I stay away from the whole living-in-secrecy with a huge blood thirsty guard dog kind of thing, and actually become friendly with the neighbors of all my grow houses.
When you live closed off like a hermit and have some big angry beast protecting your property, it creates questions in the minds of people who live around you.
Questions like “I wonder what’s up with that strange dude who lives over there?”
It’s much better to become the friendly face they love to see, who they feel good about knowing, and it takes away that whole mysterious vibe to what I’m up to. And what is it that I’m up to? I’m just living here like a good neighbor does.
Be the friendly neighbor who everyone knows, likes and trusts.
I remember one time some undercover cops were snooping around one of my grow houses, and Margret from two doors down actually came and told me about it!
Now that’s a nice situation to be in. Because of Margret I was able to handle things before it all went south. And it DID go south, but thanks to Margret, there was nothing left to find. The place was clean.
And then there was the time one of my grow houses had an automatic sprinkler unit for the lawn that causing a bunch of run-off to flow into the next door neighbors yard and giving him a bunch of messy puddles to deal with. I went over and asked him how long it had been going on. He told me a few years because the previous tenant never did anything about it. It drove him nuts.
So being a nice “neighbor” I immediately fixed the problem by making a few tweaks to the sprinkler and irrigation systems. The dude loved me after that.
Another time I was applying to rent some property from a guy up in Canada, and I actually told him exactly what I was planning on doing with it and offered to pay him an extra $500 in rent each month as a bonus—since my situation was a little unique, you could say.
He rented me the property and he and I ended up having a long lasting friendship. In fact, I eventually ended up rented places out from him all over town. The relationship was a win/win for both of us.
Now, I’m not saying to go tell people what you’re doing, but what I am saying is to go meet your neighbors, be friendly, smile, wave, and say “hi” each time you see em’
Get to know them on a first name basis.
This has worked well for me and countless growers I’ve taught it to over the years, even though it’s the complete opposite of what most everybody does.
And if you don’t have the best people skills in the world, go read Dale Carnegie’s “How to Win Friends and Influence People“. It’s a classic book that’s packed with some of the best, most timeless wisdom on getting people to like you that you’ll ever find.
In fact, I’ve even used the skills in the book—which have been like second nature to me now since I read it almost 30 years—to get the ball rolling in legalizing medical marijuana here in Bulgaria.

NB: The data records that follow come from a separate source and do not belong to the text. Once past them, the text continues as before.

-- ==== Sys2Proof/Machine/Carver.lean ====
section
/-! DEFINITION. The Carver (R302 to R317): sound tiles, binding, compilation, invalidation, and what a bound command computes; the end
of a tile command (R290); XNEXT (R318). MSPT's issue is in Matrix. -/

namespace Sys2Proof.Machine

/-! The SB tile (R302, R303). -/

/-- Count and bitmap of a row. -/
def sbCount (st : List Byte) (r : Nat) : Nat := field st (32 + 2 * r) 2
def sbBitmap (st : List Byte) (r : Nat) : Nat := field st (160 + 8 * r) 8

/-- The first row whose count is not that of its bitmap. -/
def sbBadRow (st : List Byte) : Option Nat := (List.range 64).find? fun r => !(sbCount st r == popBits 64 (sbBitmap st r))

/-- The sum of the counts of the rows below r. -/
def sbBefore (st : List Byte) (r : Nat) : Nat := ((List.range r).map (sbCount st)).foldl (· + ·) 0

/-- The detail of an unsound tile (R303, R311): check number, and for check 3 the row; none for a sound tile. -/
def sbFails (st : List Byte) : Option Nat :=
  let t := field st 0 1
  if !(t == 0 || t == 9 || t == 12 || t == 13 || t == 14) then some 1
  else if !(zeroBytes st 1 1 && zeroBytes st 4 28 && zeroBytes st 672 32) then some 2
  else match sbBadRow st with
    | some r => some (3 + 256 * r)
    | none => if field st 2 2 = sbBefore st 64 then none else some 4

/-- The index of the value of a present element (R303); none for an absent one. -/
def sbIndex (st : List Byte) (r c : Nat) : Option Nat :=
  let b := sbBitmap st r
  if bit b c then some (sbBefore st r + popBits c b) else none

/-- Micro-ops of a compile, and whether it takes the dense path (R309). -/
def sbOps (st : List Byte) : Nat :=
  field st 2 2 + ((List.range 64).filter fun r => sbCount st r ≠ 0).length + 1
def sbDense (st : List Byte) (t : Nat) : Bool := decide (t * 4096 < 100 * field st 2 2) || decide (4096 < sbOps st)

/-! Binding and compiling (R307 to R312). -/

/-- A die's entry for a tile. -/
def State.carverAt (s : State) (die pa : Nat) : Option CarverEntry := s.carver.find? fun e => e.die == die && e.pa == pa

/-- Whether commands pin an entry (R312): bound to it, or waiting for its compile. -/
def State.pinned (s : State) (e : CarverEntry) : Bool :=
  s.tiles.any fun t => t.sparse && ((t.bind == 1 && dieOf t.core == e.die && t.pa == e.pa) || ((t.bind == 2 || t.bind == 3) && t.prog == e.id))

/-- The unpinned entry of a die that was bound longest ago. -/
def State.evictable (s : State) (die : Nat) : Option CarverEntry :=
  (s.carver.filter fun e => e.die == die && !e.compiling && !(s.pinned e)).foldl (fun m e => match m with
    | none => some e
    | some x => if e.bound < x.bound then some e else some x) none

/-- Remove an entry. -/
def State.dropEntry (s : State) (e : CarverEntry) : State :=
  { s with carver := s.carver.filter fun x => !(x.id == e.id) }

/-- Bind a command to an entry. -/
def State.bindTile (s : State) (e : CarverEntry) (p : Tile → Bool) : State :=
  let b := if e.dense then 3 else 2
  { s with tiles := upd s.tiles p fun t => { t with bind := b, program := e.structure_, prog := e.id }
           carver := upd s.carver (·.id == e.id) fun x => { x with bound := s.fresh } }.next

/-- The lines of a tile's structure (R302): physical, or a peer's. -/
def State.tileLines (s : State) (b : Bundle) (t : Tile) : List Nat :=
  (List.range 11).filterMap fun i => ((s.globalPlace b 0 (tileIdentity t.words + BitVec.ofNat 64 (64 * i))).txAddr).map (· / 64)

/-- The bytes of a structure line at its home: a peer's are free (log entry 13). -/
def State.structLine (s : State) (ln : Nat) : List Byte := match txPeer ln with
  | some (k, va) => (s.peerLine k va).data
  | none => s.lineData ln

/-- The programs of a die whose entries are gone and to which commands are still bound: their names and structures (R307, R313). -/
def State.lostPrograms (s : State) (die : Nat) : List (Nat × List Byte) :=
  distinct ((s.tiles.filter fun t => t.sparse && (t.bind == 2 || t.bind == 3) && dieOf t.core == die && !(s.carver.any (·.id == t.prog))).map
    fun t => (t.prog, if t.bind = 2 then t.program else []))

/-- The entries of a die in use: an invalidated one until its last bound command is done (R317). -/
def State.entriesUsed (s : State) (die : Nat) : Nat := (s.carver.filter (·.die == die)).length + (s.lostPrograms die).length

/-- Micro-ops held on a die: by its entries, and by programs whose entry is gone (R312, R313). -/
def State.opsHeld (s : State) (die : Nat) : Nat :=
  ((s.carver.filter (·.die == die)).map (·.ops)).sum + ((s.lostPrograms die).map fun x => if x.2.isEmpty then 0 else sbOps x.2).sum

/-- The command that starts the compile of a command's tile: the first on its die that waits for it (R309). -/
def State.starter (s : State) (t : Tile) : Tile :=
  (s.tiles.filter fun x => x.sparse && x.bind == 1 && dieOf x.core == dieOf t.core && x.pa == t.pa).foldl
    (fun m x => if m.bind ≠ 1 ∨ x.came < m.came then x else m) t

/-- A compile starts for a command's tile, in a free entry or in that of the one evicted for it; while all are pinned it waits (R312). -/
def State.startCompile (s : State) (b : Bundle) (t : Tile) : State :=
  let die := dieOf t.core
  let t := s.starter t
  let b := (s.bundle? t.bundle).getD b
  let e : CarverEntry := { id := s.fresh, die := die, pa := t.pa, lines := s.tileLines b t, threshold := t.threshold, bound := s.fresh }
  let start (s : State) : State := { s with carver := s.carver ++ [e] }.next
  if s.entriesUsed die < 2048 then start s
  else match s.evictable die with
    | some v => start (s.dropEntry v)
    | none => s

/-- A peer's own store to a structure line of its tile, which is not seen here, may have invalidated the entry (R313; log entry 13). -/
def State.peerStored (s : State) (t : Tile) : State :=
  if (txPeer (t.pa / 64)).isNone then s
  else if Config.choice s.draw then s.drawn.carverTouch (t.pa / 64) else s.drawn

/-- MSPT_AT_CARVER: a command reaches its die's Carver, in the order of its core's queue (R156, R306), and binds, waits for the compile
of its tile, or starts one (R307). -/
def execMsptAtCarver (op : Nat) (s : State) : Result :=
  .next (match s.tiles.find? (·.id == op) with
    | none => s
    | some t => match s.bundle? t.bundle with
      | none => s
      | some b =>
        let before := s.tiles.any fun x => x.sparse && x.issued && x.bind == 0 && x.core == t.core && decide (x.order < t.order)
        if !t.sparse || !t.issued || t.bind ≠ 0 || t.resend.isSome || before then s
        else
          let waits (s : State) : State := { s with tiles := upd s.tiles (·.id == op) fun t => { t with bind := 1, came := s.fresh } }.next
          let s := s.peerStored t
          match s.carverAt (dieOf t.core) t.pa with
          | some e => if e.compiling then waits s else s.bindTile e (·.id == op)
          | none => waits (s.startCompile b t))

/-- A compile ends (R309 to R311): its waiting commands bind, or fail. -/
def State.endCompile (s : State) (e : CarverEntry) : State :=
  if !e.compiling || e.lines.any fun ln => (s.line ln).owner.isSome || (s.line ln).lock.isSome then s
  else
    let st := e.lines.flatMap s.structLine
    let s := (e.lines.filter fun ln => (txPeer ln).isNone).foldl (fun s ln => s.touch (64 * ln)) s.drawn
    let waits (x : Tile) : Bool := x.sparse && x.bind == 1 && dieOf x.core == e.die && x.pa == e.pa
    match sbFails st with
    | some d => { (s.dropEntry e) with tiles := upd s.tiles waits fun x => { x with bind := 4, failed := d } }
    | none =>
      let dense := sbDense st e.threshold
      let ops := if dense then 0 else sbOps st
      if 2 ^ 20 < s.opsHeld e.die + ops then match s.evictable e.die with
        | some v => s.dropEntry v
        | none => s
      else
        let e' := { e with compiling := false, dense := dense, ops := ops, structure_ := st }
        ({ s with carver := upd s.carver (·.id == e.id) fun _ => e' }).bindTile e' waits

/-- CARVER_COMPILE_END: the compile of an entry, or that a command waits for, ends; one that waited for an entry starts. -/
def execCarverCompileEnd (op : Nat) (s : State) : Result :=
  .next (match s.carver.find? (·.id == op) with
    | some e => s.endCompile e
    | none => match s.tiles.find? (·.id == op) with
      | none => s
      | some t => match if t.bind = 1 then s.bundle? t.bundle else none with
        | none => s
        | some b => match s.carverAt (dieOf t.core) t.pa with
          | some e => s.endCompile e
          | none => s.startCompile b t)

/-! CARVINV (R314). -/

def execCarvinv (a : BitVec 7) (s : State) : Result :=
  runLanes (.carvinv a) (fun s _ b _ t => s.globalChecks b 0 (t.pair a.toNat) 704 true false 64) (fun s _ b l =>
    (match (s.globalPlace b 0 ((s.thread b.id l).pair a.toNat)).txAddr with
      | some pa => { s with carver := s.carver.filterMap fun e =>
          if e.pa ≠ pa then some e else if e.compiling then some { e with restarts := e.restarts + 1 } else none }
      | none => s, .next)) s

/-! The result of a sparse command (R308, R310, R311). -/

/-- The bits of an element's type. -/
def Tile.elemBits (t : Tile) : Nat := typeBits (fmtA (tileFormat t.words))

/-- The 4-byte words that hold a tile's values. -/
def Tile.valueWords (t : Tile) : List Nat := List.range (ceilDiv (field t.program 2 2 * t.elemBits) 32)

/-- A command reads value words that it has not read yet: a store that came while it runs is read or not, word by word (R308). -/
def State.readValues (s : State) (b : Bundle) (t : Tile) (js : List Nat) : Tile :=
  { t with vals := t.vals ++ (js.filter fun j => (t.vals.lookup j).isNone).map fun j =>
      (j, s.engineSpan b t.olds 0 ((tileIdentity t.words).toNat + 704 + 4 * j) 4) }

/-- The code of an element of the expanded form, from the structure a command is bound to and the values it has read. -/
def Tile.expandedAt (t : Tile) (r c : Nat) : Nat := match sbIndex t.program r c with
  | some p => leNat ((t.vals.lookup (p * t.elemBits / 32)).getD []) / 2 ^ (p * t.elemBits % 32) % 2 ^ t.elemBits
  | none => 0

/-- Whether a value byte lies in a line that an engine owns or a commit locks. -/
def State.valuesHeld (s : State) (b : Bundle) (t : Tile) : Bool :=
  (List.range (ceilDiv (field t.program 2 2 * typeBits (fmtA (tileFormat t.words))) 8)).any fun i =>
    match s.globalPlace b 0 (tileIdentity t.words + BitVec.ofNat 64 (704 + i)) with
    | .mem pa => s.engineWaits t.id (dieOf b.core) pa
    | _ => false

/-- The words of a command's expansion area, by number (R310). -/
def Tile.areaWords (t : Tile) : List Nat := List.range (64 * expandRow (tileFormat t.words) / 4)

/-- The elements that a word of the area holds: rows and columns. -/
def Tile.areaElems (t : Tile) (w : Nat) : List (Nat × Nat) :=
  let n := 32 / t.elemBits
  (List.range n).map fun i => ((w * n + i) / 64, (w * n + i) % 64)

/-- A word of the expansion area lands (R181, R310); what it replaces is no longer what the command reads there. -/
def State.landArea (s : State) (b : Bundle) (t : Tile) (w : Nat) : State :=
  let es := t.areaElems w
  let t := s.readValues b t (es.filterMap fun x => (sbIndex t.program x.1 x.2).map fun p => p * t.elemBits / 32)
  let off := bits (t.words.getD 2 0).toNat 18 0 + 4 * w
  let v := rowBytes t.elemBits (es.map fun x => t.expandedAt x.1 x.2)
  let s := ({ s with tiles := upd s.tiles (·.id == t.id) fun _ => { t with landed := t.landed ++ [w] } }).engineSpad b 1 off v
  match s.spadPlace b 1 (BitVec.ofNat 64 off) 4 with
  | .spad k o => { s with tiles := upd s.tiles (·.id == t.id) fun x => { x with olds := x.olds.filter fun y => !(y.block == some k && y.at_ == o) } }
  | _ => s

/-- The same, of a command by name. -/
def State.landAreaOf (s : State) (b : Bundle) (id w : Nat) : State := match s.tiles.find? (·.id == id) with
  | some t => s.landArea b t w
  | none => s

/-- The product of a command whose area is written: it multiplies as MTILE does, with A there (R310). -/
def State.areaResult (s : State) (b : Bundle) (t : Tile) : State :=
  let q := expandRow (tileFormat t.words)
  let d : Word × Word := (BitVec.ofNat 32 (bits (t.words.getD 2 0).toNat 18 0 + 2 ^ 19 * (b.core % 4)), BitVec.ofNat 32 (q + 65536 * (q / 2)))
  let a := s.tileSpad b t.olds d 64 q
  let c := a.1.tileCodes b t true
  c.1.multiply t (operand (a.2.map fun bs => (List.range 64).map fun γ => leNat bs / 2 ^ (t.elemBits * γ) % 2 ^ t.elemBits) false)
    (operand c.2 (fmtTB (tileFormat t.words)))

/-- A bound or failed sparse command goes on: a word of its area lands, or it ends with its result. -/
def State.sparseStep (s : State) (b : Bundle) (t : Tile) : State :=
  let f := tileFormat t.words
  let left := if t.bind = 3 then t.areaWords.filter fun w => !(t.landed.contains w) else []
  if t.bind = 5 then
    (s.fillSlots t fun _ _ _ _ => if fmtAcc f = 4 then 0x80000000 else (fmtOf (fmtAcc f)).canonical.1).endTile t
  else if (t.bind ≠ 2 ∧ t.bind ≠ 3) ∨ s.valuesHeld b t then s
  else
    let s := s.touchSpan b 0 ((tileIdentity t.words).toNat + 704) (4 * t.valueWords.length)
    if t.bind = 2 then
    let t := s.readValues b t t.valueWords
    let c := s.tileCodes b t true
    (c.1.multiply t t.expandedAt (operand c.2 (fmtTB f))).drawn.endTile t
    else match if left.isEmpty then false else Config.choice s.draw with
    | true => (s.landArea b t (left.getD (Config.pick s.draw % left.length) 0)).drawn
    | false =>
      let s := left.foldl (fun s w => s.landAreaOf b t.id w) s.drawn
      (s.areaResult b ((s.tiles.find? (·.id == t.id)).getD t)).drawn.endTile t

/-- TILE_COMMAND_COMPLETE: an MTILE or MSPT writes its slots and returns its tokens (R289, R290, R308, R310). -/
def execTileCommandComplete (op : Nat) (s : State) : Result :=
  .next (match s.tiles.find? (·.id == op) with
    | none => s
    | some t => match s.bundle? t.bundle with
      | none => s
      | some b => if !(s.tileMayEnd t) then s else if t.sparse then s.sparseStep b t else ((s.denseResult b t).drawn).endTile t)

/-! XNEXT (R318). -/

def execXnext (b a d : BitVec 7) (s : State) : Result :=
  runPure (.xnext b a d) (fun t =>
    let m := (t.val a.toNat).toNat
    let x := (t.val b.toNat).toNat
    let y := (t.val (b.toNat + 1)).toNat
    if m = 0 then
      ((t.write d.toNat 0xFFFFFFFF#32).write (d.toNat + 1) 0xFFFFFFFF#32).setPred 0 false
    else
      let k := lowBit 32 m
      (((t.write d.toNat (BitVec.ofNat 32 (popBits k x))).write (d.toNat + 1) (BitVec.ofNat 32 (popBits k y))).write a.toNat
        ((t.val a.toNat) &&& (t.val a.toNat - 1))).setPred 0 true) s

end Sys2Proof.Machine
end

You see, in Bulgaria, the old school of thought stigmatizes anyone who uses marijuana as derelict of society. They’re just not as progressive as a lot of the states in the U.S. are, and because of this, tons of people—who by all rights should be able to use marijuana to cure what ails them—are either hooked on highly addictive medication that’s so much worse for them, or they end up suffering through a life of undue pain that could easily be alleviated by some good ol’ fashion medical marijuana.
In fact, our movement, Medical Marijuana Bulgaria, is really starting to take off. I’ve actually put together a round table that’s getting together next month to discuss taking the steps necessary to legalize marijuana and allow the people of Bulgaria to medicinally use marijuana, just like they to deserve to be able to. We’ve got many of the country’s head doctors, lawyers, lawmakers, politicians, elected officers, celebrities, and change-makers attending.
I’m not sure I would have had the skills to put this together had I not read “How to Win Friends and Influence People” back in my 20s, embraced it’s philosophies, and made it such an integral part of my life.
Everyone likes a friendly face.
I urge you, don’t be the mysterious neighbor with the pack of blood thirsty guard dogs. Be the friendly neighbor who everyone knows, likes and trusts.
Your future as a grower will thank you for it.